Los trabajos de don Joaquín

marfuerte @ 01:57

Rescatado El ‘Repertorio Americano’ vive en una colección completa, ubicada en la unaLiteraturaLos trabajos de don Joaquín

Bértold Salas Murillo | bsalas@una.ac.cr
Durante casi cuarenta años, entre 1919 y 1958, fue un trabajo de “goma y tijeras”, como don Joaquín solía llamar a las tareas de un editor: encontrarse con textos ajenos para llevarlos a ese público suyo; lidiar con las pruebas de imprenta y el correo, y buscar quién patrocinara su revista, la comprara, o escribiera en ella.

Es imposible separar Repertorio Americano de la figura de Joaquín García Monge, su único editor. Sin embargo, fueron escasas las oportunidades en las que él escribió: media docena de ensayos y algunas notas al lector –generalmente como intermediario en una polémica–, a través de unas 19.000 páginas.

La invisibilidad de García Monge es uno de los tantos detalles significativos que surgen tras un repaso por los 1.185 números del Repertorio Americano , revista preparada en una oficinita a 100 metros al norte de la iglesia de La Soledad, en San José, y leída por intelectuales de todo el continente.

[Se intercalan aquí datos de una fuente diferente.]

/-- R212: inside the address space the sprite's cells are flipped. -/
theorem exec_drw (x y : Nib) {n : Nib} (h : s.i.toNat + n.val ≤ 0x1000) :
    ∃ t, exec (.drw x y n) s = .next t ∧ Drew s (s.litCells x y n) t := by
  have hnodup := s.litCells_nodup x y n
  have hexec : exec (.drw x y n) s = complete (encode (.drw x y n)) s
      (.advance (s.drawSprite (s.reg x).toNat (s.reg y).toNat (s.spriteRows n))) := by
    rw [exec, execDrw, State.dataAddr_zero, s.readBytes_ok _ _ h]
    rfl
  refine ⟨_, hexec.trans (complete_advance _ s _), ?cell, ?collision, fun k hk => ?reg, ?events, rfl⟩
  case cell => exact flipCells_disp _ ⟨s.disp, false, []⟩ hnodup
  case collision =>
    refine (State.reg_setVF _ _ 15).trans ((if_pos rfl).trans (congrArg flagByte ?_))
    exact (flipCells_collided _ ⟨s.disp, false, []⟩ hnodup).trans (Bool.false_or _)
  case reg => exact (State.reg_setVF _ _ k).trans ((if_neg hk).trans ((s.reg_setVF 0 k).trans (if_neg hk)))
  case events =>
    have hevents := flipCells_events _ ⟨s.disp, false, []⟩ hnodup
    rw [List.append_assoc]
    exact congrArg (fun es => s.events ++ (es ++ [.flush])) hevents

section
variable {s} {t : State} {cells : List (Fin 64 × Fin 32)}

theorem Drew.cell_of_mem (h : Drew s cells t) {c : Fin 64 × Fin 32} (hc : c ∈ cells) : t.disp.cell c = !s.disp.cell c :=
  (h.cell c).trans (if_pos hc)

theorem Drew.cell_of_not_mem (h : Drew s cells t) {c : Fin 64 × Fin 32} (hc : c ∉ cells) : t.disp.cell c = s.disp.cell c :=
  (h.cell c).trans (if_neg hc)

theorem Drew.vf_of_on (h : Drew s cells t) {c : Fin 64 × Fin 32} (hc : c ∈ cells) (hon : s.disp.cell c = true) :
    t.reg 15 = 1 := by
  rw [h.collision, List.any_eq_true.mpr ⟨c, hc, hon⟩]
  rfl

theorem Drew.vf_of_all_off (h : Drew s cells t) (hoff : ∀ c ∈ cells, s.disp.cell c = false) : t.reg 15 = 0 := by
  rw [h.collision, List.any_eq_false.mpr fun c hc => ne_true_of_eq_false (hoff c hc)]
  rfl

/-- Flipping the same cells of the buffer a draw left: each is flipped back. -/
theorem Drew.again (h : Drew s cells t) {s' u : State} (hu : Drew s' cells u) (hdisp : s'.disp = t.disp) : u.disp = s.disp := by
  refine Display.ext_cell _ _ fun c => ?_
  by_cases hc : c ∈ cells
  · rw [hu.cell_of_mem hc, hdisp, h.cell_of_mem hc, Bool.not_not]
  · rw [hu.cell_of_not_mem hc, hdisp, h.cell_of_not_mem hc]

/-- The second draw collides on a cell the first one switched on. -/
theorem Drew.again_vf_of_off (h : Drew s cells t) {s' u : State} (hu : Drew s' cells u) (hdisp : s'.disp = t.disp)
    {c : Fin 64 × Fin 32} (hc : c ∈ cells) (hoff : s.disp.cell c = false) : u.reg 15 = 1 :=
  hu.vf_of_on hc (by rw [hdisp, h.cell_of_mem hc, hoff, Bool.not_false])

/-- With the coordinates out of VF, a draw leaves everything its cells depend on. -/
theorem Drew.litCells (h : Drew s cells t) {x y : Nib} (n : Nib) (hx : x ≠ 15) (hy : y ≠ 15) :
    t.litCells x y n = s.litCells x y n := by
  refine State.litCells_congr (h.reg x hx) (h.reg y hy) fun r _ => ?_
  rw [h.frame]
  rfl

end

end Sys2Proof.Machine

namespace Sys2Proof.Safety
open Sys2Proof.Machine

/-! ## The cells a draw flips are the cells its sprite lights -/

section
variable {s : State} {x y n : Nib}

theorem mem_litCells {c : Fin 64 × Fin 32} : c ∈ s.litCells x y n ↔ SpriteLights s x y n c := by
  rw [State.litCells, mem_spriteCells, State.length_spriteRows]
  constructor
  · rintro ⟨r, hr, b, hb, hbit, rfl⟩
    exact ⟨r, b, hr, hb, s.getD_spriteRows hr ▸ hbit, rfl, rfl⟩
  · rintro ⟨r, b, hr, hb, hbit, hcx, hcy⟩
    exact ⟨r, hr, b, hb, (s.getD_spriteRows hr).symm ▸ hbit, Prod.ext (Fin.ext hcx) (Fin.ext hcy)⟩
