-- ==== Sys2Proof/Laws/PerInstr.lean ====
section
/-! SUPPORT. Statements made per command: the fields of each command's word (R90, R91, R92). -/

namespace Sys2Proof.Laws.Encoding

/-- The word of a command has no bit set above its unit and function, and those two fields are the command's own. -/
def Statement (i : Instr) : Prop :=
  fieldZero (encode i) = 0 ∧ fieldUnit (encode i) = i.unit ∧ fieldFn (encode i) = i.fn ∧ i.unit < 4 ∧ i.fn < 7

theorem gfBuild : Statement .gfBuild := by unfold Statement; decide
theorem gfMul : Statement .gfMul := by unfold Statement; decide
theorem gfInv : Statement .gfInv := by unfold Statement; decide
theorem gfPow : Statement .gfPow := by unfold Statement; decide
theorem gfLog : Statement .gfLog := by unfold Statement; decide
theorem gfAlog : Statement .gfAlog := by unfold Statement; decide
theorem crcCfg : Statement .crcCfg := by unfold Statement; decide
theorem crcEnc : Statement .crcEnc := by unfold Statement; decide
theorem crcDec : Statement .crcDec := by unfold Statement; decide
theorem rsCfg : Statement .rsCfg := by unfold Statement; decide
theorem rsEnc : Statement .rsEnc := by unfold Statement; decide
theorem rsDec : Statement .rsDec := by unfold Statement; decide
theorem bchCfg : Statement .bchCfg := by unfold Statement; decide
theorem bchEnc : Statement .bchEnc := by unfold Statement; decide
theorem bchDec : Statement .bchDec := by unfold Statement; decide

end Sys2Proof.Laws.Encoding
end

Material de consulta para investigadores de ciencias y humanidades, el Repertorio americano ocupa un lugar privilegiado en las bibliotecas de numerosas universidades del norte y del sur del continente.

En nuestro país, el público encuentra tres colecciones íntegras en la Universidad de Costa Rica (UCR), la Biblioteca Nacional y la Universidad Nacional (UNA). Esta última es resguardada por el Programa Repertorio Americano , del Instituto de Estudios Latinoamericanos (IDELA), que dirige Julián González.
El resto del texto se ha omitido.